On January 9, 2024, Hannon Armstrong Sustainable Infrastructure Capital, Inc., a Maryland corporation (the “Company”), through its indirect subsidiaries HAT Holdings I LLC, a Maryland limited liability company (“HAT I”), and HAT Holdings II LLC, a Maryland limited liability company (“HAT II”, and together with HAT I, the “Issuers”) issued a preliminary offering memorandum in connection with the Issuers’ add-on offering of $100 million aggregate principal amount of 8.00% Green Senior Unsecured Notes due 2027 in which the following was set forth. References herein to “we,” “our,” “us” and “our company” refer to the Company, Hannon Armstrong Sustainable Infrastructure, L.P., and any of the Company’s other subsidiaries.
We have seven identified near-term investment opportunities in various stages ranging from negotiating term sheets and letters of intent to executed term sheets and letters of intent with an aggregate size of greater than $250 million and a weighted average anticipated yield of approximately 11% (collectively, the “Identified Projects”).
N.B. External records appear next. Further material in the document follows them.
-- ==== Sys2Proof/WellFormed.lean ====
section
/-! DEFINITION. Which instructions have an encoding: the immediate of format I is an unsigned integer 0 to 65535
(spec/30_encoding.md R61). Nothing else of a command is restricted by its encoding: a voice index or a frame count that
is out of range for the state is an operand fault, not an illegal encoding (R64). -/

namespace Sys2Proof

/-- An immediate of format I fits its 16 bits (R60, R61). -/
def immOk (imm : Nat) : Bool := imm < 65536

/-- The instruction has an encoding. -/
def Instr.wellFormed : Instr → Bool
  | .init => true
  | .prepare => true
  | .setfreq v => immOk v
  | .next v => immOk v
  | .render k => immOk k

end Sys2Proof
end

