-- ==== Sys2Proof/Machine/State.lean ====
section
/-! DEFINITION. The state of the core (spec/10_state.md), of the one bus master that drives it (spec/20_memory.md R40), the
reasons a step can stop (there are none but an instruction not modelled), and the state after reset (R27). -/

namespace Sys2Proof.Machine

/-- One word memory: (index, word) pairs, indices strictly rising. An index that is not listed has not been written since
reset, so an entry is never equal to what an unlisted index holds. The smallest thing the spec addresses is a word
(spec/20_memory.md R42, R45), so the cells are words. Log entry 3. -/
abbrev Mem := List (Nat × Word)

/-- The four operand registers (R17). The engine holds a copy of them while a command runs (R24, spec/44_bus_access.md
R152). -/
structure Operands where
  /-- SAMPLE_RATE, binary32. -/
  sampleRate : Word
  /-- VOICE_COUNT, unsigned. -/
  voiceCount : Word
  /-- TABLE_SIZE, unsigned. -/
  tableSize : Word
  /-- FREQ, binary32. -/
  freq : Word
  deriving DecidableEq, Repr

/-- The engine state ENG (R24). -/
inductive Engine where
  /-- No command in progress. -/
  | idle
  /-- The command word has been accepted, with the operand values captured then, and has not completed. -/
  | run (cmd : Word) (captured : Operands)
  deriving DecidableEq, Repr

/-- A bus transaction (spec/20_memory.md R40). `bits` is its width: anything but 32 is refused (R43). -/
inductive Txn where
  /-- `BusRead(addr)`. -/
  | read (bits addr : Nat)
  /-- `BusWrite(addr, w)`. -/
  | write (bits addr : Nat) (w : Word)
  deriving DecidableEq, Repr

/-- The answer to a bus transaction (R40). -/
inductive Answer where
  /-- `OK`, to a write. -/
  | ok
  /-- `(OK, w)`, to a read. -/
  | okWord (w : Word)
  /-- `ERR`: refused (spec/60_exceptions.md R190). -/
  | err
  deriving DecidableEq, Repr

/-- What may happen next at the core (spec/60_exceptions.md R196): a bus transaction, or the engine's turn to step. -/
inductive Event where
  /-- The host's next transaction. -/
  | bus (t : Txn)
  /-- The engine takes its step before the host's next transaction. -/
  | engine
  deriving DecidableEq, Repr

/-- The state of the core, of the bus master, and the implementation's parameters. -/
structure State where
  /-- ENG (R24). STATUS.BUSY is 1 exactly when it is not idle (R24). Log entry 6. -/
  eng : Engine
  /-- STATUS.READY, bit 1 (R20). -/
  ready : Bool
  /-- STATUS.FAULT, bit 2 (R20). -/
  fault : Bool
  /-- STATUS.CODE, bits 15:8 (R20). -/
  code : BitVec 8
  /-- FAULTINFO (R21). -/
  faultInfo : Word
  /-- SAMPLE_RATE, VOICE_COUNT, TABLE_SIZE, FREQ (R17). -/
  regs : Operands
  /-- SAMPLE (R18). -/
  sample : Word
  /-- `n`, the table size in force (R14). -/
  n : Nat
  /-- `vc`, the voice count in force (R14). -/
  vc : Nat
  /-- LEVEL (R15). -/
  level : Word
  /-- TABLE (R13). -/
  table : Mem
  /-- PHASE (R10). -/
  phase : Mem
  /-- PINC (R10). -/
  pinc : Mem
  /-- OUT[0] (R16). -/
  outL : Mem
  /-- OUT[1] (R16). -/
  outR : Mem
  /-- The model's own: how many notes NOTEGEN has delivered, the argument of the next free draw. Log entry 5. -/
  draws : Nat
  /-- The implementation's parameters (spec/00_scope.md R5): no step changes them. Log entry 2. -/
  caps : Caps
  /-- The bus master's: what happens next, in order (spec/20_memory.md R41). Log entry 7. -/
  pending : List Event
  /-- The bus master's: the answers it has had, the latest first. Log entry 7. -/
  answers : List Answer
  deriving DecidableEq, Repr

/-- Why a step stops the MODEL. Nothing does: the spec answers every transaction and every command terminates
(spec/93_implementation_defined.md part 1: "No behaviour of this core is treated as `stuck`"), and a fault of the spec is
a next state in which STATUS.FAULT is 1 (spec/60_exceptions.md R186, R187). Closed, with no constructor; log entry 9. -/
inductive Fault where
  deriving DecidableEq, Repr

/-- Why a step is refused. -/
inductive Refusal where
  /-- The instruction has no meaning yet: raised by an arm of exec only, and no arm is left that raises it. Safe: the model
  stops where the hardware goes on. -/
  | notModelled (mnemonic : String)
  deriving DecidableEq, Repr

/-- The state after reset (R27, spec/70_reset_and_hazards.md R210), on an implementation with the reference parameters.
The memories list nothing: their contents are unspecified (log entry 4). No transaction waits (R211). -/
def State.reset : State where
  eng := .idle
  ready := false
  fault := false
  code := 0
  faultInfo := 0
  regs := { sampleRate := 0x00000000, voiceCount := 0x000000C8, tableSize := 0x00000080, freq := 0x00000000 }
  sample := 0
  n := 0
  vc := 0
  level := 0
  table := []
  phase := []
  pinc := []
  outL := []
  outR := []
  draws := 0
  caps := Caps.reference
  pending := []
  answers := []

end Sys2Proof.Machine
end

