-- ==== Sys2Proof/Tests/Slice0.lean ====
section
/-! SUPPORT. Tests of the model. Expected results are the spec's own vectors (spec/95_test_vectors.md, named at each test) or
worked out by hand from a rule; the witnesses show, for each statement with hypotheses, a state and operands that meet them
together, at the boundaries of its clauses. -/

-- one theorem after another: a thread for each would ask for more stacks than the checker's memory limit has room for
set_option Elab.async false

namespace Sys2Proof.Tests

open Sys2Proof.Machine

/-! ### Helpers -/

/-- READY, the default table, and voices with these phases and increments. -/
def ready (ph pi : List Word) : State :=
  { State.reset with
    ready := true
    n := 128
    vc := ph.length
    level := mixLevel ph.length
    table := Mem.numbered 0 (tableWords 128)
    phase := Mem.numbered 0 ph
    pinc := Mem.numbered 0 pi }

/-- The first words of both channels cleared. -/
def cleared (k : Nat) (s : State) : State :=
  { s with outL := Mem.numbered 0 (List.replicate k 0), outR := Mem.numbered 0 (List.replicate k 0) }

/-- The command word run by the next step, and a check of the state after it. -/
def after (s : State) (w : Nat) (check : State → Bool) : Bool :=
  match step (s.withFetchWord 32 w) with
  | .next t => check t
  | .fault _ => false
  | .refused _ => false

/-- The operand registers of a state. -/
def withRegs (s : State) (sr vc ts fr : Word) : State :=
  { s with regs := { sampleRate := sr, voiceCount := vc, tableSize := ts, freq := fr } }

/-! ### WellFormed: an ill-formed term for each check -/

theorem test_illFormed_setfreq : Instr.wellFormed (.setfreq 65536) = false := by decide
theorem test_illFormed_next : Instr.wellFormed (.next 65536) = false := by decide
theorem test_illFormed_render : Instr.wellFormed (.render 65536) = false := by decide
theorem test_wellFormed_atLimit :
    [Instr.init, .prepare, .setfreq 65535, .next 65535, .render 65535].all Instr.wellFormed = true := by decide
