-- ==== Sys2Proof/Word.lean ====
section
/-! DEFINITION. The word types of the block (spec/00_scope.md R6, R8): registers and timestamps of 32 bits, duration
entries of 16 bits, slot numbers of 8 bits. Every value is unsigned (R12). -/

namespace Sys2Proof

/-- A register, a timestamp or a command word: 32 bits (R6). -/
abbrev Word := BitVec 32

/-- A duration entry or an index: 16 bits (R6). -/
abbrev Entry := BitVec 16

/-- A bank slot number or label: 8 bits (R26, R82). -/
abbrev SlotNo := BitVec 8

end Sys2Proof
end

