-- ==== Sys2Proof/Syntax.lean ====
section
/-! DEFINITION. The encoded items of the block and the instructions they stand for (spec/30_encoding.md): one constructor
of `Instr` for each row of spec/opcode_table.json. A write carries its 32-bit `wdata`; TX_BANK carries its slot (R82). -/

namespace Sys2Proof

/-- One constructor per row of spec/opcode_table.json: the 41 access codes of R84 and the 7 command words of R85. -/
inductive Instr where
  | rdStatus
  | wrStatus (wdata : Word)
  | rdIrqEn
  | wrIrqEn (wdata : Word)
  | wrCmd (wdata : Word)
  | rdTime
  | rdCapCount
  | rdCapTotalMs
  | rdCapIndex
  | wrCapIndex (wdata : Word)
  | rdCapData
  | rdLastEdgeTs
  | rdLastDebounceTs
  | rdSessionStartTs
  | rdBankSize
  | rdBankSel
  | wrBankSel (wdata : Word)
  | rdBankCount
  | rdBankTotalMs
  | rdBankLabel
  | rdBankIndex
  | wrBankIndex (wdata : Word)
  | rdBankData
  | rdTxCarrierHz
  | wrTxCarrierHz (wdata : Word)
  | rdTxCount
  | wrTxCount (wdata : Word)
  | rdTxIndex
  | wrTxIndex (wdata : Word)
  | rdTxData
  | wrTxData (wdata : Word)
  | rdTxSeg
  | rdTxHalfUs
  | rdParamCapacity
  | rdParamBankCap
  | rdParamMinValidCount
  | rdParamDebounceUs
  | rdParamMinPulseUs
  | rdParamMaxPulseUs
  | rdParamSilenceGapUs
  | rdParamTickPeriodUs
  | nop
  | start
  | stop
  | reset
  | collect
  | txBank (slot : SlotNo)
  | txBuf
deriving DecidableEq, Repr

/-- An encoded item of one of the two formats of R80: an access code `A = {W, offset[7:0]}` with its `wdata` (R81), or a
command word (R82). -/
inductive Item where
  | bus (code : BitVec 9) (wdata : Word)
  | cmd (word : Word)
deriving DecidableEq, Repr

/-- A host access as the bus delivers it: direction (`true` for a write), byte address, size in bytes, and the data of a
write (R210). -/
structure BusAccess where
  write : Bool
  addr : Nat
  size : Nat
  wdata : Word
deriving DecidableEq, Repr

/-- What the environment does next (R21, R110, R112, R210, R261): the host issues an access; a microsecond passes with
`ir_in` sampled at `level`; or `rst` is driven to a level (`true` is asserted). -/
inductive Input where
  | access (a : BusAccess)
  | microsecond (level : Bool)
  | rstLevel (level : Bool)
deriving DecidableEq, Repr

/-- Why an access (R87) or a command word (R86) is not decoded. -/
inductive Reject where
  /-- The access is not of 4 bytes. -/
  | badSize
  /-- `offset[1:0]` is not 0. -/
  | misaligned
  /-- The offset is one of 0x80 to 0xFC. -/
  | reservedOffset
  /-- A read of CMD. -/
  | writeOnly
  /-- A write of a register that R84 marks refused. -/
  | readOnly
  /-- OP is 0x07 to 0xFF. -/
  | reservedOp
  /-- RSV is not 0. -/
  | reservedField
  /-- ARG is not 0 and OP is not TX_BANK. -/
  | argNotZero
deriving DecidableEq, Repr

end Sys2Proof
end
More specifically, we have identified three such Behind-the-Meter (“BTM”) investments with a weighted average anticipated yield range of approximately 10.50% to 11.00%, one such Grid-Connected (“GC”) investment with a anticipated yield of approximately 11.00%, and three such Fuels, Transport, and Nature (“FTN”) investments with a weighted average anticipated yield range of approximately 10.50% to 12.00%.
As of September 30, 2023, on an “as adjusted” basis as described in the following sentence, our debt-to-equity ratio on an as adjusted basis is 2.0x. We calculate this amount as the sum of $4.5 billion of Total liabilities as of September 30, 2023, less $150.6 million of Other liabilities as of September 30, 2023, less a net $85.9 million reduction in balance under our unsecured revolving credit facility made between October 1, 2023 and December 31, 2023 and less a net $19.8 million reduction in balance under our commercial paper program made between October 1, 2023 and December 31, 2023, divided by the sum of Total stockholders’ equity of $2.1 billion as of September 30, 2023 plus net proceeds of $31.8 million from at-the-market equity sales after September 30, 2023 through January 5, 2024.
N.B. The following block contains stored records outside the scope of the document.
-- ==== Sys2Proof/Decode.lean ====
section
/-! DEFINITION. The decoder of both formats, total and rejecting by name, and the encoder (spec/30_encoding.md R80 to R86).
The table's numbering of an item's bits: format BUS has `A` in bits 8:0, zeros in 15:9 and `wdata` in 47:16 (the table gives
`wdata` no bits); format CMD is the 32-bit word. The two are told apart by their width (log entry 6). -/

namespace Sys2Proof

/-- The access code `{W, offset[7:0]}` (R81). -/
def busCode (write : Bool) (offset : BitVec 8) : BitVec 9 := BitVec.ofBool write ++ offset

/-- W, bit 8 of the access code (R81). -/
def codeWrite (code : BitVec 9) : Bool := code.getLsbD 8

/-- `offset[7:0]` of the access code (R81). -/
def codeOffset (code : BitVec 9) : BitVec 8 := code.extractLsb' 0 8

/-- OP, bits 7:0 of a command word (R82). -/
def commandOp (w : Word) : BitVec 8 := w.extractLsb' 0 8

/-- ARG, bits 15:8 of a command word (R82). -/
def commandArg (w : Word) : BitVec 8 := w.extractLsb' 8 8

/-- RSV, bits 31:16 of a command word (R82). -/
def commandRsv (w : Word) : BitVec 16 := w.extractLsb' 16 16

/-- The command word {RSV = 0, ARG, OP} (R82). -/
def commandWord (op arg : BitVec 8) : Word := 0#16 ++ arg ++ op

/-- The read column of R84. -/
def decodeRead (offset : Nat) : Except Reject Instr :=
  match offset with
  | 0x00 => .ok .rdStatus
  | 0x04 => .ok .rdIrqEn
  | 0x08 => .error .writeOnly
  | 0x0C => .ok .rdTime
  | 0x10 => .ok .rdCapCount
  | 0x14 => .ok .rdCapTotalMs
  | 0x18 => .ok .rdCapIndex
  | 0x1C => .ok .rdCapData
  | 0x20 => .ok .rdLastEdgeTs
  | 0x24 => .ok .rdLastDebounceTs
  | 0x28 => .ok .rdSessionStartTs
  | 0x2C => .ok .rdBankSize
  | 0x30 => .ok .rdBankSel
  | 0x34 => .ok .rdBankCount
  | 0x38 => .ok .rdBankTotalMs
  | 0x3C => .ok .rdBankLabel
  | 0x40 => .ok .rdBankIndex
  | 0x44 => .ok .rdBankData
  | 0x48 => .ok .rdTxCarrierHz
  | 0x4C => .ok .rdTxCount
  | 0x50 => .ok .rdTxIndex
  | 0x54 => .ok .rdTxData
  | 0x58 => .ok .rdTxSeg
  | 0x5C => .ok .rdTxHalfUs
  | 0x60 => .ok .rdParamCapacity
  | 0x64 => .ok .rdParamBankCap
  | 0x68 => .ok .rdParamMinValidCount
  | 0x6C => .ok .rdParamDebounceUs
  | 0x70 => .ok .rdParamMinPulseUs
  | 0x74 => .ok .rdParamMaxPulseUs
  | 0x78 => .ok .rdParamSilenceGapUs
  | 0x7C => .ok .rdParamTickPeriodUs
  | _ => .error .reservedOffset

/-- The write column of R84. -/
def decodeWrite (offset : Nat) (wdata : Word) : Except Reject Instr :=
  match offset with
  | 0x00 => .ok (.wrStatus wdata)
  | 0x04 => .ok (.wrIrqEn wdata)
  | 0x08 => .ok (.wrCmd wdata)
  | 0x18 => .ok (.wrCapIndex wdata)
  | 0x30 => .ok (.wrBankSel wdata)
  | 0x40 => .ok (.wrBankIndex wdata)
  | 0x48 => .ok (.wrTxCarrierHz wdata)
  | 0x4C => .ok (.wrTxCount wdata)
  | 0x50 => .ok (.wrTxIndex wdata)
  | 0x54 => .ok (.wrTxData wdata)
  | _ => .error .readOnly

/-- Format BUS: an access code and its `wdata` (R81, R84, R87). -/
def decodeBus (code : BitVec 9) (wdata : Word) : Except Reject Instr :=
  if (codeOffset code).toNat % 4 ≠ 0 then .error .misaligned
  else if 0x80 ≤ (codeOffset code).toNat then .error .reservedOffset
  else if codeWrite code then decodeWrite (codeOffset code).toNat wdata
  else decodeRead (codeOffset code).toNat

/-- Format CMD: a command word (R82, R85, R86). -/
def decodeCmd (w : Word) : Except Reject Instr :=
  if commandRsv w ≠ 0#16 then .error .reservedField
  else if 6 < (commandOp w).toNat then .error .reservedOp
  else if commandArg w ≠ 0#8 ∧ commandOp w ≠ 5#8 then .error .argNotZero
  else
    match (commandOp w).toNat with
    | 0 => .ok .nop
    | 1 => .ok .start
    | 2 => .ok .stop
    | 3 => .ok .reset
    | 4 => .ok .collect
    | 5 => .ok (.txBank (commandArg w))
    | _ => .ok .txBuf

/-- The instruction an item stands for. -/
def decodeItem : Item → Except Reject Instr
  | .bus code wdata => decodeBus code wdata
  | .cmd word => decodeCmd word

/-- The instruction of a host access at an offset of the window, with the size attribute of R81. -/
def decodeAccess (write : Bool) (offset : BitVec 8) (size : Nat) (wdata : Word) : Except Reject Instr :=
  if size ≠ 4 then .error .badSize else decodeBus (busCode write offset) wdata

/-- The item an instruction is encoded as (R84, R85); a read's `wdata` is nothing the block sees, and is 0 here. -/
def encode : Instr → Item
  | .rdStatus => .bus 0x000#9 0#32
  | .wrStatus wdata => .bus 0x100#9 wdata
  | .rdIrqEn => .bus 0x004#9 0#32
  | .wrIrqEn wdata => .bus 0x104#9 wdata
  | .wrCmd wdata => .bus 0x108#9 wdata
  | .rdTime => .bus 0x00C#9 0#32
  | .rdCapCount => .bus 0x010#9 0#32
  | .rdCapTotalMs => .bus 0x014#9 0#32
  | .rdCapIndex => .bus 0x018#9 0#32
  | .wrCapIndex wdata => .bus 0x118#9 wdata
  | .rdCapData => .bus 0x01C#9 0#32
  | .rdLastEdgeTs => .bus 0x020#9 0#32
  | .rdLastDebounceTs => .bus 0x024#9 0#32
  | .rdSessionStartTs => .bus 0x028#9 0#32
  | .rdBankSize => .bus 0x02C#9 0#32
  | .rdBankSel => .bus 0x030#9 0#32
  | .wrBankSel wdata => .bus 0x130#9 wdata
  | .rdBankCount => .bus 0x034#9 0#32
  | .rdBankTotalMs => .bus 0x038#9 0#32
  | .rdBankLabel => .bus 0x03C#9 0#32
  | .rdBankIndex => .bus 0x040#9 0#32
  | .wrBankIndex wdata => .bus 0x140#9 wdata
  | .rdBankData => .bus 0x044#9 0#32
  | .rdTxCarrierHz => .bus 0x048#9 0#32
  | .wrTxCarrierHz wdata => .bus 0x148#9 wdata
  | .rdTxCount => .bus 0x04C#9 0#32
  | .wrTxCount wdata => .bus 0x14C#9 wdata
  | .rdTxIndex => .bus 0x050#9 0#32
  | .wrTxIndex wdata => .bus 0x150#9 wdata
  | .rdTxData => .bus 0x054#9 0#32
  | .wrTxData wdata => .bus 0x154#9 wdata
  | .rdTxSeg => .bus 0x058#9 0#32
  | .rdTxHalfUs => .bus 0x05C#9 0#32
  | .rdParamCapacity => .bus 0x060#9 0#32
  | .rdParamBankCap => .bus 0x064#9 0#32
  | .rdParamMinValidCount => .bus 0x068#9 0#32
  | .rdParamDebounceUs => .bus 0x06C#9 0#32
  | .rdParamMinPulseUs => .bus 0x070#9 0#32
  | .rdParamMaxPulseUs => .bus 0x074#9 0#32
  | .rdParamSilenceGapUs => .bus 0x078#9 0#32
  | .rdParamTickPeriodUs => .bus 0x07C#9 0#32
  | .nop => .cmd (commandWord 0#8 0#8)
  | .start => .cmd (commandWord 1#8 0#8)
  | .stop => .cmd (commandWord 2#8 0#8)
  | .reset => .cmd (commandWord 3#8 0#8)
  | .collect => .cmd (commandWord 4#8 0#8)
  | .txBank slot => .cmd (commandWord 5#8 slot)
  | .txBuf => .cmd (commandWord 6#8 0#8)

/-- The item whose bits, in the table's numbering, are `w`: 32 bits are a command word, any other width an access code
with the `wdata` above it. -/
def itemOfWord (nbits w : Nat) : Option Item :=
  if nbits = 32 then
    if w < 2 ^ 32 then some (.cmd (BitVec.ofNat 32 w)) else none
  else if w < 2 ^ 48 ∧ w / 2 ^ 9 % 2 ^ 7 = 0 then
    some (.bus (BitVec.ofNat 9 w) (BitVec.ofNat 32 (w / 2 ^ 16)))
  else none

/-- The bits of an item in the table's numbering, with their number: the widths are 16 for a read, 48 for a write with its
`wdata`, and 32 for a command word. -/
def wordOfItem : Item → Nat × Nat
  | .bus code wdata =>
    if codeWrite code then (48, code.toNat + 2 ^ 16 * wdata.toNat) else (16, code.toNat)
  | .cmd word => (32, word.toNat)

/-- The bits of an instruction in the table's numbering, with their number. -/
def encodeWord (i : Instr) : Nat × Nat := wordOfItem (encode i)

/-- The instruction the decoder reads from an item whose bits are `w`, numbered as spec/opcode_table.json numbers them. -/
def decodeTableWord (nbits w : Nat) : Option Instr :=
  match itemOfWord nbits w with
  | none => none
  | some item =>
    match decodeItem item with
    | .ok i => some i
    | .error _ => none

/-- The host access that delivers an item to a block whose window starts at `base`: an access of its code, or the write of
its word to CMD (R80). -/
def accessOfItem (base : Nat) : Item → BusAccess
  | .bus code wdata => ⟨codeWrite code, base + (codeOffset code).toNat, 4, wdata⟩
  | .cmd word => ⟨true, base + 0x08, 4, word⟩

end Sys2Proof
end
An “anticipated yield” represents the yield that we calculate when evaluating potential investments and is the rate at which we discount the estimated cash flows of such investments. In calculating anticipated yields, we make the same assumptions as those used in our calculation of underwritten yield as described under the heading “Portfolio Yield” in our Quarterly Report on Form 10-Q for the quarter ended September 30, 2023. The anticipated yield amounts shown are based on various assumptions and estimates based on our model. Assumptions and estimates may prove to be inaccurate and actual results may prove materially different and will vary between periods based on market conditions and other factors.
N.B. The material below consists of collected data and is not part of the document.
/-- A legal word written to CMD starts a transmission where its OP is 5 or 6, and raises no error where it is below (R241). -/
theorem runCommand_legal_cases {w : Word} (legal : ¬ illegalCommand w) (s : State) :
    (w.toNat % 256 = 5 ∧ runCommand w s = txStart false (commandArg w) s) ∨
    (w.toNat % 256 = 6 ∧ runCommand w s = txStart true 0 s) ∨
    (w.toNat % 256 < 5 ∧ s.host.NoErrorRaised (runCommand w s).host) := by
  have atMostSix : w.toNat % 256 ≤ 6 := by
    simp only [illegalCommand, not_or] at legal
    omega
  rw [illegalCommand_iff_fields] at legal
  rw [runCommand, if_neg legal, commandOp_toNat]
  generalize w.toNat % 256 = op at atMostSix ⊢
  interval_cases op
  -- NOP, START, STOP and RESET leave the flags; then COLLECT, TX_BANK and TX_BUF
  iterate 4 exact .inr (.inr ⟨by decide, .refl _⟩)
  · exact .inr (.inr ⟨by decide, cmdCollect_noErrorRaised s⟩)
  · exact .inl ⟨rfl, rfl⟩
  · exact .inr (.inl ⟨rfl, rfl⟩)

/-- A CMD write raises CmdError for the causes of R241, and no error else. -/
theorem runCommand_error_cases (w : Word) (s : State) :
    (s.RefusesCommand (.wrCmd w) ∧ runCommand w s = s.raiseCmdErr) ∨
    (¬ s.RefusesCommand (.wrCmd w) ∧ s.host.NoErrorRaised (runCommand w s).host) := by
  by_cases illegal : illegalCommand w
  · exact .inl ⟨Or.inl illegal, runCommand_of_illegal illegal s⟩
  · have causes : s.RefusesCommand (.wrCmd w) ↔ (w.toNat % 256 = 5 ∧ transmitRefused s false (commandArg w).toNat) ∨
        (w.toNat % 256 = 6 ∧ transmitRefused s true (0 : SlotNo).toNat) := by
      rw [commandArg_toNat]
      exact or_iff_right illegal
    rw [causes]
    obtain ⟨op, runs⟩ | ⟨op, runs⟩ | ⟨op, quiet⟩ := runCommand_legal_cases illegal s
    · simpa only [op, runs, true_and, Nat.reduceEqDiff, false_and, or_false] using
        txStart_error_cases false (commandArg w) s
    · simpa only [op, runs, true_and, Nat.reduceEqDiff, false_and, false_or] using txStart_error_cases true 0 s
    · exact .inr ⟨fun refused => by omega, quiet⟩

/-- An instruction raises AccError for the causes of R242 that are its own, or CmdError for those of R241, and has no other
effect then; for any other instruction neither error is raised. -/
theorem exec_error_cases (i : Instr) (s : State) :
    ∃ t, exec i s = .next t ∧
      ((s.RefusesData i ∧ t = s.raiseAccErr) ∨ (s.RefusesCommand i ∧ t = s.raiseCmdErr) ∨
        (¬ s.RefusesData i ∧ ¬ s.RefusesCommand i ∧ s.host.NoErrorRaised t.host)) := by
  cases i with
  | wrTxCount w =>
    refine ⟨_, txCountWrite w s, ?_⟩
    rw [State.refusesData_wrTxCount_iff]
    split
    · next accepted => exact .inr (.inr ⟨not_not.mpr accepted, id, .refl _⟩)
    · next refused => exact .inl ⟨refused, rfl⟩
  | wrTxData w =>
    rw [State.refusesData_wrTxData_iff]
    by_cases accepted : s.tx.busy = false ∧ s.tx.index.toNat < s.cfg.capacity ∧ w.toNat < 65536
    · obtain ⟨idle, room, fits⟩ := accepted
      exact ⟨_, exec_wrTxData_accepted idle room fits, .inr (.inr ⟨not_not.mpr ⟨idle, room, fits⟩, id, .refl _⟩)⟩
    · exact ⟨_, exec_wrTxData_refused accepted, .inl ⟨accepted, rfl⟩⟩
  | wrCmd w => exact ⟨_, rfl, .inr ((runCommand_error_cases w s).imp_right (And.intro id))⟩
  | txBank slot => exact ⟨_, rfl, .inr ((txStart_error_cases false slot s).imp_right (And.intro id))⟩
  | txBuf => exact ⟨_, rfl, .inr ((txStart_error_cases true 0 s).imp_right (And.intro id))⟩
  | collect => exact ⟨_, rfl, .inr (.inr ⟨id, id, cmdCollect_noErrorRaised s⟩)⟩
  | wrStatus w => exact ⟨_, rfl, .inr (.inr ⟨id, id, s.clearSticky_noErrorRaised w⟩)⟩
  | _ => exact ⟨_, rfl, .inr (.inr ⟨id, id, id, id⟩)⟩

/-- No instruction can be refused both as data and as a command (R242). -/
theorem State.not_refusesCommand_of_refusesData {s : State} {i : Instr} (data : s.RefusesData i) :
    ¬ s.RefusesCommand i := by
  cases i with
  | wrTxCount w | wrTxData w => exact id
  | _ => exact data.elim

/-- An instruction raises CmdError exactly for the causes of R241, and has no other effect then. -/
theorem exec_raises_cmdErr (i : Instr) (s : State) :
    ∃ t, exec i s = .next t ∧ (s.RefusesCommand i → t = s.raiseCmdErr) ∧
      (s.host.cmdErr = false → (t.host.cmdErr = true ↔ s.RefusesCommand i)) := by
  obtain ⟨t, runs, ⟨data, rfl⟩ | ⟨command, rfl⟩ | ⟨-, legal, quiet⟩⟩ := exec_error_cases i s
  · have legal := State.not_refusesCommand_of_refusesData data
    exact ⟨_, runs, fun command => absurd command legal, fun clear => by simp [clear, legal]⟩
  · exact ⟨_, runs, fun _ => rfl, fun _ => iff_of_true rfl command⟩
  · refine ⟨t, runs, fun command => absurd command legal, fun clear => iff_of_false (fun raised => ?_) legal⟩
    exact Bool.false_ne_true (clear.symm.trans (quiet.cmdErr raised))

/-- Settles O20: the causes the statement lists are those of `State.RefusesCommand`, instruction by instruction. -/
theorem cmdErrorCauses : Obligations.CmdErrorCauses := by
  intro i s
  cases i <;> exact exec_raises_cmdErr _ s

/-! ### The accesses that do not decode -/

/-- The accesses, of an offset `o` of the window, that R87 refuses whatever the state: those of the causes of R242 that are
no refused data. -/
abbrev Undecoded (a : BusAccess) (o : Nat) : Prop :=
  a.size ≠ 4 ∨ o % 4 ≠ 0 ∨ 0x80 ≤ o ∨ (a.write = false ∧ o = 0x08) ∨ (a.write = true ∧ ¬ writable o)

/-- A write of `w` at offset `o` of the window is one of TX_COUNT or TX_DATA that R191 or R193 refuses. -/
abbrev State.RefusesDataAt (s : State) (o : Nat) (w : Word) : Prop :=
  (o = 0x4C ∧ (s.tx.busy = true ∨ s.cfg.capacity < w.toNat)) ∨
  (o = 0x54 ∧ (s.tx.busy = true ∨ s.cfg.capacity ≤ s.tx.index.toNat ∨ 65536 ≤ w.toNat))

/-- The causes of R242: the access does not decode, or it writes data that is refused. -/
theorem illegalAccess_iff (s : State) (a : BusAccess) (o : Nat) :
    illegalAccess s a o ↔ Undecoded a o ∨ (a.write = true ∧ s.RefusesDataAt o a.wdata) := by
  simp only [illegalAccess, Undecoded, State.RefusesDataAt, and_or_left, or_assoc]

/-- The write column of R84 refuses the registers that are not written. -/
theorem not_writable_of_decodeWrite {o : Nat} {w : Word} {e : Reject} (h : decodeWrite o w = .error e) : ¬ writable o := by
  unfold decodeWrite at h
  split at h
  case h_11 =>
    simp only [imp_false] at *
    simp [*]
  all_goals cases h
With respect to these investment opportunities, an assumed cost of debt of approximately 7% to 8% and leverage of approximately 2.0x, results in an anticipated return on equity of approximately 17% to 19%. There can, however, be no assurance with regard to any specific terms of such pipeline transactions, including our ability to close on and realize yields on our identified investment opportunities, or that any or all of the transactions in our pipeline will be completed.